Saved entries:
theorem witness_SessionEndEmptiesThePort :
    EndBlock.eventUnit ∈ holding.endsOf 0 ∧ EndBlock.cursorFile ∈ holding.endsOf 0
      ∧ EndBlock.saveStacks ∈ holding.endsOf 0
      ∧ (holding.table 0).current = some (version 2 1 0)
      ∧ (holding.table 0).retiring = some (version 1 3 1)
      ∧ (version 1 3 1).number ≠ (version 2 1 0).number
      ∧ holding.slotsOn 0 0 1 = 2 ∧ holding.slotsOn 0 0 1 ≤ (version 1 3 1).pins
      ∧ holding.savedOn 0 0 1 = 1 ∧ holding.savedOn 0 0 1 ≤ (version 1 3 1).pins := by
  decide +kernel

/-- P0's session ended with a fill at the head of the work list and a STORE read of table 1 in flight. -/
def stopping : State :=
  ending { queued (filling (.filling .zero) (some { offset := 1, check := 0, source := none }))
      (.storeRead 1) (.selecting 1 []) with
    tables := (filling (.filling .zero) none).tables.set 1
      (record none (some (staged 4 (.filling .store))) none) }

theorem witness_SessionEndStopsTheStagedWork :
    EndBlock.stagingEngine ∈ stopping.endsOf 0 ∧ stopping.workList.head? = some 0
      ∧ (stopping.table 0).staged.any (fun st => st.sub.listed) = true
      ∧ stopping.headWork.isSome = true ∧ stopping.imageWork ≠ .idle
      ∧ stopping.imageQueue = { op := .storeRead 1, port := 0, session := 1 } :: []
      ∧ (stopping.table 1).staged.any (fun st => st.sub = .filling .store) = true
      ∧ ({ stopping with imageWork := .idle } : State).imageWork = .idle := by decide +kernel

theorem witness_SessionEndStopsTheWork :
    (EndBlock.stagingEngine ∈ (ending plain).endsOf 0
        ∧ ((ending plain).table 0).entry.writer = some 0
        ∧ ((ending plain).table 1).entry.writer ≠ some 0)
      ∧ EndBlock.imageStore ∈ (ending plain).endsOf 0 ∧ (ending plain).imageWork = .idle
      ∧ (queued (ending plain) (.storeRead 0) (.selecting 0 [])).imageWork ≠ .idle
      ∧ (queued (ending plain) (.storeRead 0) (.selecting 0 [])).imageQueue
          = [{ op := .storeRead 0, port := 0, session := 1 }]
      ∧ QueueOp.persist 0 ≠ .storeRead 0 := by decide +kernel

theorem witness_MaskAndEventsServe :
    ((asking plain (.mask 3)).asks 0 (.mask 3) 0x5A ∧ (asking plain (.mask 3)).admits 0)
      ∧ ((asking plain (.events 1)).asks 0 (.events 1) 0x5A ∧ 1 ≤ (1 : Byte).toNat
          ∧ (4 : Byte).toNat ≤ 4)
      ∧ (0 : Byte).toNat = 0 ∧ 4 < (5 : Byte).toNat := by decide +kernel

/-- An event, and queues that match it, do not, and are full. -/
def event (k : EventKind) : Event :=
  { kind := k, table := some 0, version := 1, result := .ok, extra := 0 }

theorem witness_EventEntryTakesFiveSteps :
    (plain.session 1).isOpen = false ∧ (plain.session 0).isOpen = true
      ∧ (plain.session 0).number = 1 ∧ (plain.session 0).mask.getLsbD 0 = true
      ∧ ((plain.setSession 0 { session 1 with mask := 0xFE }).session 0).mask.getLsbD 0 = false
      ∧ ((plain.setQueue 0 { entries := [event .newVersion], overrun := false }).queue 0).entries
          = [] ++ event .newVersion :: []
      ∧ (∀ x ∈ List.replicate 7 (event .retired), x.kind ≠ .newVersion)
      ∧ (List.replicate 7 (event .retired)).length < 8
      ∧ 8 ≤ (List.replicate 8 (event .retired)).length := by decide +kernel

theorem witness_TableInfoReportsTheRecord :
    (asking plain (.tableInfo 31)).asks 0 (.tableInfo 31) 0x5A
      ∧ (asking plain (.tableInfo 31)).admits 0 ∧ (31 : Byte).toNat = (31 : TableId).val
      ∧ 31 < (32 : Byte).toNat := by decide +kernel

/-- All three roles, under numbers 2, 1 and 3. -/
def full : State :=
  served (record (some (version 2 0 0)) (some (staged 3 .opened)) (some (version 1 1 1)))

/-- Every kind of report on its way, with the visit that sent it. -/
def reported (r : Report) : State :=
  { full with
    reports := [r]
    scrub := { Scrubber.fresh with
      running := true
      visit := some
        { table := 0, number := 2, length := 3, pages := [0], check := none, offset := 2
          register := 0 } } }

theorem witness_ParityReportsAreRecorded :
    (.parity 0 2 0 ∈ (reported (.parity 0 2 0)).reports
        ∧ (reported (.parity 0 2 0)).scrub.visit.isSome = true)
      ∧ full.reports = [] ∧ full.scrub.visit = none
      ∧ (full.table 0).current = some (version 2 0 0) ∧ (full.table 0).retiring = some (version 1 1 1)
      ∧ (full.table 0).staged = some (staged 3 .opened)
      ∧ (∀ w ∈ (full.table 0).current, w.number ≠ 1)
      ∧ (∀ w ∈ (full.table 0).current, w.number ≠ 3)
      ∧ (∀ w ∈ (full.table 0).retiring, w.number ≠ 3)
      ∧ (∀ w ∈ (full.table 0).current, w.number ≠ 4)
      ∧ (∀ w ∈ (full.table 0).retiring, w.number ≠ 4)
      ∧ (∀ w ∈ (full.table 0).staged, w.version.number ≠ 4) := by decide +kernel

theorem witness_CheckReportsAreRecorded :
    .check 0 2 ∈ (reported (.check 0 2)).reports ∧ (full.table 0).current = some (version 2 0 0) ∧ (version 2 0 0).number = 2
      ∧ (version 2 0 0).damage = .clear
      ∧ (∀ w ∈ (full.table 0).current, w.number = 1 → w.damage ≠ .clear) := by decide +kernel

theorem witness_UnpinRetiresAtCountZero :
    (∀ w ∈ (swapped.table 0).current, w.number ≠ 1)
      ∧ (swapped.table 0).retiring = some (version 1 1 1) ∧ (version 1 1 1).pins = 1
      ∧ 1 < (version 1 2 1).pins
      ∧ (∃ st limit, (record none (some (staged 3 (.held 2))) none).staged = some st
          ∧ st.sub = .held limit) := by
  refine ⟨by decide +kernel, by decide +kernel, rfl, by decide, staged 3 (.held 2), 2, rfl, rfl⟩

theorem witness_PagesMoveWhole :
    plain.freePool.Pairwise (· < ·) ∧ (plain.freePool ++ [0, 1]).Nodup
      ∧ 125 ≤ plain.freePool.length ∧ plain.freePool.length < 126 := by decide +kernel

theorem witness_SwapReplacesTheCurrentVersion :
    ((served (record (some (version 1 1 0)) (some (staged 2 .opened)) none)).table 0).staged
        = some (staged 2 .opened)
      ∧ ((served (record (some (version 1 1 0)) (some (staged 2 .opened)) none)).table 0).retiring
        = none := by decide +kernel

/-! ### Cursors and save stacks -/

/-- BIND at the last offset, and at the length. -/
theorem witness_BindPinsTheCurrentVersion :
    (asking plain (.bind 3 0 2 2 0xF0 1)).asks 0 (.bind 3 0 2 2 0xF0 1) 0x5A
      ∧ (asking plain (.bind 3 0 2 2 0xF0 1)).servesTables 0 ∧ (3 : Byte).toNat = (3 : SlotId).val
      ∧ (0 : Byte).toNat = (0 : TableId).val ∧ (2 : Word).toNat ≤ 4095 ∧ (2 : Byte) = Mode.ring.code
      ∧ (0xF0 : Byte).toInt = -16 ∧ (16 : Byte).toInt ≤ 16 ∧ (0xF0 : Byte).toInt ≠ 0
      ∧ (1 : Byte) = (if true then 1 else 0)
      ∧ ((asking plain (.bind 3 0 2 2 0xF0 1)).table 0).entry.defined = true
      ∧ ((asking plain (.bind 3 0 2 2 0xF0 1)).table 0).entry.writer = some 0
      ∧ ((asking plain (.bind 3 0 2 2 0xF0 1)).table 0).current = some (version 1 1 0)
      ∧ (2 : Word).toNat < (version 1 1 0).length ∧ (version 1 1 0).length ≤ (3 : Word).toNat
      ∧ (binding 1 2 .ring true).offset < 3 ∧ 3 ≤ (binding 1 3 .ring true).offset := by
  decide +kernel

/-- A BIND that is held, beside the one it waits for, and one beside which no other stands. -/
theorem witness_BindWaitsForThePinOfAnother :
    (beside (askingAt plain (.bind 3 0 2 2 0xF0 1) .held)).asksUnbegun 0 (.bind 3 0 2 2 0xF0 1) 0x5A
      ∧ (beside (askingAt plain (.bind 3 0 2 2 0xF0 1) .held)).servesTables 0
      ∧ (beside (askingAt plain (.bind 3 0 2 2 0xF0 1) .held)).turn 1
          = .pinned 0 (binding 1 0 .linear false) 3 false
      ∧ (binding 1 0 .linear false).table = 0 ∧ (binding 1 0 .linear false).version = 1
      ∧ (asking plain (.bind 3 0 2 2 0xF0 1)).bindStands 0 1 = false := by decide +kernel

/-- A BIND whose pin is placed. -/
def pinned (offset : Nat) : Turn := .pinned 3 (binding 1 offset .ring true) 3 false

theorem witness_BindGoesOnFromItsPin :
    (askingAt plain (.bind 3 0 2 2 1 1) (pinned 2)).asksAt 0 (.bind 3 0 2 2 1 1) 0x5A (pinned 2)
      ∧ (askingAt plain (.bind 3 0 3 2 1 1) (pinned 3)).asksAt 0 (.bind 3 0 3 2 1 1) 0x5A (pinned 3)
      ∧ (askingAt plain (.bind 3 0 2 2 1 1) (pinned 2)).part.state ≠ .reset
      ∧ ((askingAt plain (.bind 3 0 2 2 1 1) (pinned 2)).session 0).isOpen = true := by
  decide +kernel

/-- Table 0 written by another port, with no reader. -/
def foreign : State :=
  served { record (some (version 1 1 0)) none none with
    entry := { entry with writer := some 1, readers := 0 } }

/-- Each operand just out of its range, with all the others in theirs; and a table undefined, without the
right, and EMPTY. -/
theorem witness_BindIsRefused :
    (asking plain (.bind 3 31 4095 2 0xF0 1)).asks 0 (.bind 3 31 4095 2 0xF0 1) 0x5A
      ∧ (asking plain (.bind 3 31 4095 2 0xF0 1)).servesTables 0
      ∧ 3 < (4 : Byte).toNat ∧ 31 < (32 : Byte).toNat ∧ 4095 < (4096 : Word).toNat
      ∧ 2 < (3 : Byte).toNat ∧ (0xEF : Byte).toInt < -16 ∧ 16 < (17 : Byte).toInt
      ∧ (0 : Byte).toInt = 0 ∧ 1 < (2 : Byte).toNat
      ∧ ¬(3 < (3 : Byte).toNat ∨ 31 < (31 : Byte).toNat ∨ 4095 < (4095 : Word).toNat
        ∨ 2 < (2 : Byte).toNat ∨ (0xF0 : Byte).toInt < -16 ∨ 16 < (0xF0 : Byte).toInt
        ∨ (0xF0 : Byte).toInt = 0 ∨ 1 < (1 : Byte).toNat)
      ∧ (plain.table 31).entry.defined = false
      ∧ (foreign.table 0).entry.defined = true ∧ (foreign.table 0).entry.writer ≠ some 0
      ∧ (foreign.table 0).entry.readers.getLsbD 0 = false
      ∧ ((served (record none none none)).table 0).current = none := by decide +kernel

/-- Requests for an unbound slot. -/
theorem witness_UnboundSlotsAreRefused :
    plain.cursor 0 0 = none ∧ (asking plain (.seek 0 0)).asks 0 (.seek 0 0) 0x5A
      ∧ (asking plain (.seek 0 0)).servesTables 0
      ∧ (asking plain (.fetch 0 16)).asks 0 (.fetch 0 16) 0x5A
      ∧ (asking plain (.peek 0 4095 1)).asks 0 (.peek 0 4095 1) 0x5A
      ∧ (asking plain (.resync 0)).asks 0 (.resync 0) 0x5A := by decide +kernel

theorem witness_UnbindUnpins :
    (asking plain (.unbind 0)).asks 0 (.unbind 0) 0x5A ∧ (asking plain (.unbind 0)).servesTables 0
      ∧ (0 : Byte).toNat = (0 : SlotId).val
      ∧ (bound plain (binding 1 0 .ring false)).cursor 0 0 = some (binding 1 0 .ring false)
      ∧ plain.cursor 0 0 = none := by decide +kernel

theorem witness_SeekSetsTheOffset :
    (asking (bound swapped (binding 1 0 .linear true)) (.seek 0 2)).asks 0 (.seek 0 2) 0x5A
      ∧ (asking (bound swapped (binding 1 0 .linear true)) (.seek 0 2)).servesTables 0
      ∧ (bound swapped (binding 1 0 .linear true)).cursor 0 0 = some (binding 1 0 .linear true)
      ∧ (bound swapped (binding 1 0 .linear true)).lookup 0 1 = some (version 1 1 1, false)
      ∧ (2 : Word).toNat < (version 1 1 1).length ∧ (version 1 1 1).length ≤ (3 : Word).toNat := by
  decide +kernel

* _Work to be completed_: From the records above, extract exactly and only the lines that begin at the line with "(17 : Byte).toInt" and stop after the line with "31).entry.defined = false".

* _Your response_:
      ∧ 2 < (3 : Byte).toNat ∧ (0xEF : Byte).toInt < -16 ∧ 16 < (17 : Byte).toInt
      ∧ (0 : Byte).toInt = 0 ∧ 1 < (2 : Byte).toNat
      ∧ ¬(3 < (3 : Byte).toNat ∨ 31 < (31 : Byte).toNat ∨ 4095 < (4095 : Word).toNat
        ∨ 2 < (2 : Byte).toNat ∨ (0xF0 : Byte).toInt < -16 ∨ 16 < (0xF0 : Byte).toInt
        ∨ (0xF0 : Byte).toInt = 0 ∨ 1 < (1 : Byte).toNat)
      ∧ (plain.table 31).entry.defined = false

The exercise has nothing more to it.